Flying cars are arriving along two very different tracks

Ken-Ichi Hino

Monday (February 13) was a big day in the world of personal aerial transportation, with two major announcements:

  • The United Arab Emirates’ Roads and Transport Authority (RTA) announced that Chinese UAV company EHang will begin providing autonomous aerial transportation in Dubai this summer.
  • Dutch company PAL-V announced that its Liberty, the world’s first commercial flying car, is now on sale, with first deliveries expected by the end of 2018.

While both announcements have captured imaginations by featuring “flying car” taglines, the vastly different approaches taken by the two companies demonstrate the nascence of the market and all of the unknowns that have yet to be solved when it comes to moving people through the air in new ways.

The first obvious difference is the vehicles themselves:

      EHang 184      PAL-V Liberty

The EHang 184 (which stands for one passenger, eight propellers, four arms) is a drone. It is as capable of moving on land as a fish – it has no wheels and cannot be driven, meaning it fails the “car” part of “flying car.” However, the benefit is that it requires no runway to land, enabling it to reach denser urban environments. The EHang is also all-electric, but range limitations will certainly come into play as the 184 is rated for 23-minute flight times within about a 10-mile range.

The PAL-V Liberty, on the other hand, is absolutely a car, even if it has one fewer wheel than most others. The specifications list 0-60 speed (<9 seconds), fuel economy (31 mpg), and engine power (100 hp). This is a “roadable aircraft,” in certification-speak, and requires over 1,000 feet of take-off distance. The gas-powered engine does not have the range problems the 184 does, with a range of 248 flying miles (with at least 62 miles of driving left in reserve) and a cruising speed of 87 mph.

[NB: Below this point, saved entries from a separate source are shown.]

theorem each_field_mem {α β : Type} (l : List α) (f : α → Dev → Dev) (p : Dev → β) (h : ∀ x ∈ l, ∀ d, p (f x d) = p d) (d : Dev) : p (d.each l f) = p d := by
  unfold Dev.each
  induction l generalizing d with
  | nil => rfl
  | cons x t ih =>
    rw [List.foldl_cons, ih (fun y hy => h y (List.mem_cons_of_mem x hy)), h x List.mem_cons_self]

theorem refreshObj_rd (o : Nat) (ho : o < 512) (d : Dev) (a : Nat) (h : ¬ IsObjStatus a) : (refreshObj o d).rd a = d.rd a := by
  have hne : a ≠ bObj o + F.OBJ_STATUS_STATE.off := fun e => h ⟨o, ho, e⟩
  have hp (x : Dev) (v : Nat) : (setObjState o v x).rd a = x.rd a := Dev.rd_p_ne x F.OBJ_STATUS_STATE v hne
  have ho (x : Dev) (f : ObjSt → ObjSt) : (x.setObj o f).rd a = x.rd a := Dev.rd_congr (Dev.setObj_regs x o f) a
  unfold refreshObj
  simp only []
  split_ifs <;> simp only [hp, ho]

theorem objOfEnable_lt (a o : Nat) (h : objOfEnable a = some o) : o < 512 := by
  unfold objOfEnable at h
  split_ifs at h <;> simp only [Option.some.injEq] at h <;> omega

theorem enabledObjs_lt (d : Dev) (o : Nat) (h : o ∈ enabledObjs d) : o < 512 := by
  simp only [enabledObjs, List.mem_filterMap, Option.bind_eq_some_iff] at h
  obtain ⟨w, -, x, hx, h⟩ := h
  split_ifs at h
  cases h
  exact objOfEnable_lt _ _ hx

theorem refreshCan_rd (d : Dev) (a : Nat) (h : ¬ IsObjStatus a) : (refreshCan d).rd a = d.rd a :=
  each_field_mem _ _ (fun d => d.rd a) (fun o ho d => refreshObj_rd o (enabledObjs_lt _ o ho) d a h) d

@[simp] theorem refreshElig_rd (d : Dev) (a : Nat) : (refreshElig d).rd a = d.rd a := Dev.rd_congr (refreshElig_regs d) a

/-! ### The shape of a command -/

@[simp] theorem State.run_pending (s : State) (f : Dev → Dev) : (s.run f).pending = s.pending := rfl
@[simp] theorem State.run_nv (s : State) (f : Dev → Dev) : (s.run f).nv = s.nv := rfl
@[simp] theorem State.upd_pending (s : State) (f : Dev → Dev) : (s.upd f).pending = s.pending := rfl
@[simp] theorem State.upd_nv (s : State) (f : Dev → Dev) : (s.upd f).nv = s.nv := rfl
@[simp] theorem State.updFar_pending (s : State) (p : Nat) (f : FarSt → FarSt) : (s.updFar p f).pending = s.pending := rfl
@[simp] theorem State.updFar_nv (s : State) (p : Nat) (f : FarSt → FarSt) : (s.updFar p f).nv = s.nv := rfl

/-- An effect that raises no event leaves its own result, but for message object states and the time of eligibility. -/
theorem State.run_quiet (s : State) (f : Dev → Dev) (h : (f s.d).Quiet) : (s.run f).d = refreshElig (refreshCan (f s.d)) := by
  simp only [State.run, settle_quiet _ h.1, takeStart_quiet _ h.2]

theorem State.upd_quiet (s : State) (f : Dev → Dev) (h : (f s.d.fresh).Quiet) : (s.upd f).d = refreshElig (refreshCan (f s.d.fresh)) :=
  State.run_quiet s (fun d => f d.fresh) h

The strategies are entirely different as well, as would be appropriate for products as different as the EHang and the Liberty. To draw two overly simple comparisons, EHang is taking an Uber-like approach by offering aerial transportation as a service, with individuals electronically picking from a series of pre-set destinations, then sitting back until they get there. This enables any individual to fly, with the vehicle controlled autonomously and monitored from central station.

PAL-V, on the other hand, is taking a page out of the Tesla playbook, going straight to the high-end market with a price of $399,000 (not that the EHang 184 is cheap at $200,000). The Liberty requires a pilot’s license to fly, albeit the easier “sport” license, but the Liberty’s marketing touts the “fun” and “excitement” of the flying experience and the novelty and innovation of the entire vehicle as its selling points.

These differences illustrate just some of the ways in which technological and operational approaches could vary as companies address how to utilize lower altitudes for personal transportation. Significant hurdles remain, both from technological (range and speed for all-electric; vertical takeoff/landing capabilities for gas-powered) and regulatory perspectives. However, with certified products now on the market, big names and deep pockets such as Uber, Airbus, and Larry Page involved, and companies such as Terrafugia and AeroMobil getting past prototyping stages, the speed of technological improvement is likely to increase. This may kick off the virtuous cycle of technology/regulation/investment maturation, when proof of technological capabilities increases pressure on regulators to provide clear governing rules, which then increases investor confidence in the sector, enabling increased capital flows, whereby enabling more technological innovation. The exact paths and markets that will develop will likely differ across geographies, but there are many indications that globally, we are getting closer and closer to “flying cars” being a reality.